**Task brief**
Return, from the data that follows, each line that holds the word "obtain".

**Given data**
@[simp] theorem loopEntry_cfg : (loopEntry T v s).cfg = s.cfg := rfl
@[simp] theorem loopEntry_host : (loopEntry T v s).host = s.host := rfl
@[simp] theorem loopEntry_replies : (loopEntry T v s).replies = s.replies := rfl
@[simp] theorem loopEntry_env : (loopEntry T v s).env = (replay (writeSetupEvents T v s) s).env := rfl
@[simp] theorem loopEntry_trace : (loopEntry T v s).trace = s.trace ++ writeSetupEvents T v s := rfl

/-- The registers after the events of WR1 to WR5. -/
theorem absorbAll_writeLead (c : Cfg) (cur a : Addr16) (b : Block) :
    absorbAll (Trace.writeLead c T cur a v) b =
      { b with dir := .input
               oe := true
               we := true
               dout := v
               clk := if Trace.skip c cur a then b.clk else false
               dat := if Trace.skip c cur a then b.dat else a.getLsbD 0
               lat := if Trace.skip c cur a then b.lat else false } := by
  simp [Trace.writeLead, absorbAll_append, absorbAll_setAddress]

/-- Latching the operands moves no wire (R93). -/
theorem sameWires_latchOperands : SameWires (latchValue v (latchAddress T s)).blk s.blk :=
  ⟨rfl, rfl, rfl, rfl, rfl, rfl, rfl, rfl, rfl⟩

/-- WR1 to WR5 from the operands of WRITE lead to the loop's beginning (R201 to R205). -/
theorem writeWR5_eq_loopEntry :
    writeWR5 (writeWR4 T (writeWR3 (writeWR2 (writeWR1 T (latchValue v (latchAddress T s))))))
      = atPhase .wr5 (loopEntry T v s) := by
  set e := latchValue v (latchAddress T s)
  have hevents : Trace.writeLead e.cfg T e.blk.curAddr e.blk.aEff e.blk.wval = writeSetupEvents T v s := rfl
  have henv : (replay (writeSetupEvents T v s) e).env = (replay (writeSetupEvents T v s) s).env :=
    replay_env_congr _ (sameWires_latchOperands T v s) rfl
  refine (writeLoopEntry_eq_replay T e).trans ?_
  rw [hevents, replay_eq_update, henv, writeSetupEvents, absorbAll_writeLead]
  rfl

/-- The wires at the loop's beginning are those the events leave. -/
theorem loopEntry_sameWires :
    SameWires (loopEntry T v s).blk (replay (writeSetupEvents T v s) s).blk := by
  rw [replay_blk, writeSetupEvents, absorbAll_writeLead]
  exact ⟨rfl, rfl, rfl, rfl, rfl, rfl, rfl, rfl, rfl⟩

variable {T s}

/-- WRITE in a session with a chip bound is the first iteration of its loop (R200, R210). -/
theorem exec_write_of_session (ho : s.blk.isOpen = true) (hT : s.blk.chip = some T) (v : Byte) :
    exec (.write v) s = .next (iterationEnd T (loopEntry T v s)) := by
  have hcycle : exec (.write v) s = writeFromWR6a T
      (writeWR5 (writeWR4 T (writeWR3 (writeWR2 (writeWR1 T (latchValue v (latchAddress T s))))))) :=
    withSession_bound ho hT _
  rw [hcycle, writeWR5_eq_loopEntry, ← iterationEnd_atPhase T _ .wr5]
  exact writeFromWR6a_eq_iterationEnd T rfl

end Sys2Proof.Machine
end

section
/-! SUPPORT. A running verify loop: its steps are iterations (spec/44_write_verify_cycle.md R206 to R209). -/

namespace Sys2Proof.Machine

/-- `s` rests in the verify loop of a WRITE to the chip `T`, with no reset pending. -/
structure InLoop (T : ChipDesc) (s : State) : Prop where
  seq     : s.blk.seq = .wr6a
  chip    : s.blk.chip = some T
  dir     : s.blk.dir = .input
  noReset : ∀ n rest, s.host ≠ .reset n :: rest

variable {T : ChipDesc} {s : State}

/-- A step that is not taken in IDLE goes on with the command (R42). -/
theorem step_of_running (h : s.blk.seq ≠ .idle) : step s = continueCommand s := by
  unfold step
  split
  · contradiction
  · rfl

/-- From WR6a the command goes on with one iteration (R206). -/
theorem resume_of_wr6a (hseq : s.blk.seq = .wr6a) (hT : s.blk.chip = some T) (hdir : s.blk.dir = .input) :
    resume s = .next (iterationEnd T s) := by
  rw [resume, hseq]
  simp only [withBound, hT]
  exact writeFromWR6a_eq_iterationEnd T hdir

/-- From WR6a a step is one iteration, cut by a reset or not (R302). -/
theorem step_of_wr6a (hseq : s.blk.seq = .wr6a) (hT : s.blk.chip = some T) (hdir : s.blk.dir = .input) :
    step s = .next (cutByReset s (iterationEnd T s)) := by
  rw [step_of_running (by simp [hseq]), continueCommand, resume_of_wr6a hseq hT hdir, andThen_next]

namespace InLoop

theorem step (h : InLoop T s) : step s = .next (iterationEnd T s) := by
  rw [step_of_wr6a h.seq h.chip h.dir, cutByReset_none h.noReset]

theorem runs_succ (h : InLoop T s) (k : Nat) : runs (k + 1) s = runs k (iterationEnd T s) :=
  runs_succ_of_step h.step k

/-- A loop that has not ended goes on. -/
theorem again (h : InLoop T s) (hseq : (iterationEnd T s).blk.seq = .wr6a) : InLoop T (iterationEnd T s) := by
  obtain ⟨-, hchip, hdir, hhost⟩ := h
  exact ⟨hseq, by simp [iterationEnd_keeps, hchip], by simp [iterationEnd_keeps, hdir], hhost⟩

end InLoop

theorem loopEntry_inLoop (v : Byte) (hT : s.blk.chip = some T) (hhost : ∀ n rest, s.host ≠ .reset n :: rest) :
    InLoop T (loopEntry T v s) :=
  ⟨rfl, hT, rfl, hhost⟩

end Sys2Proof.Machine
end

section
/-! The obligations on the run of WRITE (spec/44_write_verify_cycle.md R200 to R210). -/

namespace Sys2Proof.Machine

/-- Settles O21: WRITE is the iteration from the loop's beginning, whose wires and environment are those the events of
WR1 to WR5 leave. -/
theorem writeRunsItsCycle : Obligations.WriteRunsItsCycle := by
  intro v s T ho hT a skip lead x y
  have hwires := loopEntry_sameWires T v s
  have hx : firstByte T (loopEntry T v s) = x :=
    (sample_replay_congr _ hwires rfl).trans (by rw [← replay_append]; rfl)
  have hy : secondByte T (loopEntry T v s) = y := by
    rw [secondByte, hx]
    exact (sample_replay_congr _ hwires rfl).trans (by rw [← replay_append, ← List.append_assoc]; rfl)
  have henv : (replay (Trace.iteration s.cfg T x y) (loopEntry T v s)).env
      = (replay (lead ++ Trace.iteration s.cfg T x y) s).env :=
    (replay_env_congr _ hwires rfl).trans (by rw [← replay_append]; rfl)
  rw [exec_write_of_session ho hT, iterationEnd, testedBlock, iterationEvents, hx, hy, loopEntry_cfg, henv,
    loopEntry_trace, List.append_assoc, ← afterTest_seq s.cfg _ s.blk.seq]
  rfl

/-- Settles O23: in the loop a step is one iteration. -/
theorem verifyIterationRuns : Obligations.VerifyIterationRuns :=
  fun _ _ hseq hT hdir hhost => InLoop.step ⟨hseq, hT, hdir, hhost⟩

end Sys2Proof.Machine
end

section
/-! SUPPORT. The two outcomes of the pre-checks (spec/60_exceptions.md R263), and READ as one state. -/

namespace Sys2Proof.Machine

variable (T : ChipDesc) (s : State)

/-- The byte READ samples (R181, R183). -/
def readByteSampled : Byte := sample (replay (Trace.readLead s.cfg T s.blk.curAddr (reduce s.blk.addrReg T.capacity)) s)

/-- The events of READ (R181). -/
def readEvents : List Event :=
  Trace.readLead s.cfg T s.blk.curAddr (reduce s.blk.addrReg T.capacity) ++ [.smp (readByteSampled T s)]

/-- The state in which READ ends in a session with the chip `T` bound (R181). -/
def readEnd : State :=
  let a := reduce s.blk.addrReg T.capacity
  let skip := Trace.skip s.cfg s.blk.curAddr a
  { s with
    blk := { s.blk with
      aEff := a, dir := .input, oe := false, curAddr := a
      clk := if skip then s.blk.clk else false
      dat := if skip then s.blk.dat else a.getLsbD 0
      lat := if skip then s.blk.lat else false
      result := zext9 (readByteSampled T s), code := .ok, seq := .idle }
    env := (replay (readEvents T s) s).env
    trace := s.trace ++ readEvents T s }

variable {T s}

theorem exec_read_eq_readEnd (ho : s.blk.isOpen = true) (hT : s.blk.chip = some T) :
    exec .read s = .next (readEnd T s) :=
  readRunsItsCycle s T ho hT

variable (s)

/-- The pre-checks let a command run in a session with a chip bound, and take an error in every other mode. -/
theorem withSession_cases (k : ChipDesc → Out State) :
    (∃ T, s.blk.isOpen = true ∧ s.blk.chip = some T ∧ withSession s k = k T) ∨
    ∃ e, e ≠ Code.ok ∧ (s.blk.isOpen = false ∨ s.blk.chip = none) ∧ withSession s k = .next (raise e s) := by
  obtain ⟨ho, T, hT⟩ | ⟨ho, hn⟩ | hc := session_cases s.blk
  · exact .inl ⟨T, ho, hT, withSession_bound ho hT k⟩
  · exact .inr ⟨.noChip, by decide, .inr hn, withSession_noChip ho hn k⟩
  · exact .inr ⟨.notOpen, by decide, .inl hc, withSession_notOpen hc k⟩

theorem exec_read_cases :
    (∃ T, s.blk.isOpen = true ∧ s.blk.chip = some T ∧ exec .read s = .next (readEnd T s)) ∨
    ∃ e, e ≠ Code.ok ∧ (s.blk.isOpen = false ∨ s.blk.chip = none) ∧ exec .read s = .next (raise e s) := by
  obtain ⟨T, ho, hT, -⟩ | hrefused := withSession_cases s fun T => readFromRD1 T (latchAddress T s)
  · exact .inl ⟨T, ho, hT, exec_read_eq_readEnd ho hT⟩
  · exact .inr hrefused

theorem exec_write_cases (v : Byte) :
    (∃ T, s.blk.isOpen = true ∧ s.blk.chip = some T ∧ exec (.write v) s = .next (iterationEnd T (loopEntry T v s))) ∨
    ∃ e, e ≠ Code.ok ∧ (s.blk.isOpen = false ∨ s.blk.chip = none) ∧ exec (.write v) s = .next (raise e s) := by
  obtain ⟨T, ho, hT, -⟩ | hrefused := withSession_cases s fun T => writeFromWR1 T (latchValue v (latchAddress T s))
  · exact .inl ⟨T, ho, hT, exec_write_of_session ho hT v⟩
  · exact .inr hrefused

end Sys2Proof.Machine
end

section
/-! SUPPORT. Durations and pin writes of the event lists of READ and WRITE (spec/43_read_cycle.md R181,
spec/44_write_verify_cycle.md R201 to R207). -/

namespace Sys2Proof.Trace

open Machine

variable (c : Cfg) (T : ChipDesc) (cur a : Addr16) (v x y : Byte) (l : Level)

theorem duration_readLead :
    duration (readLead c T cur a) = T.od.toNat + duration (setAddress c cur a) + T.oe.toNat := by
  simp [readLead, duration, duration_append, Nat.add_assoc]

@[simp] theorem duration_reading : duration (reading T x) = T.oe.toNat + T.od.toNat := by
  simp [reading, duration, duration_append]

theorem duration_iteration :
    duration (iteration c T x y) = 2 * (T.oe.toNat + T.od.toNat) + c.tSettle.toNat := by
  simp [iteration, duration_append]
  omega

theorem duration_writeLead :
    duration (writeLead c T cur a v)
      = T.od.toNat + duration (setAddress c cur a) + T.wp.toNat + T.wc.toNat := by
  simp [writeLead, duration, duration_append, Nat.add_assoc]

@[simp] theorem writes_we_readLead : writes .we l (readLead c T cur a) = 0 := by
  simp [readLead, writes_append]

@[simp] theorem writes_reading {p : Pin} (hp : p ≠ .oe) : writes p l (reading T x) = 0 := by
  simp [reading, writes_append, hp.symm]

**Task solution**
  obtain ⟨-, hchip, hdir, hhost⟩ := h
  obtain ⟨ho, T, hT⟩ | ⟨ho, hn⟩ | hc := session_cases s.blk
  obtain ⟨T, ho, hT, -⟩ | hrefused := withSession_cases s fun T => readFromRD1 T (latchAddress T s)
  obtain ⟨T, ho, hT, -⟩ | hrefused := withSession_cases s fun T => writeFromWR1 T (latchValue v (latchAddress T s))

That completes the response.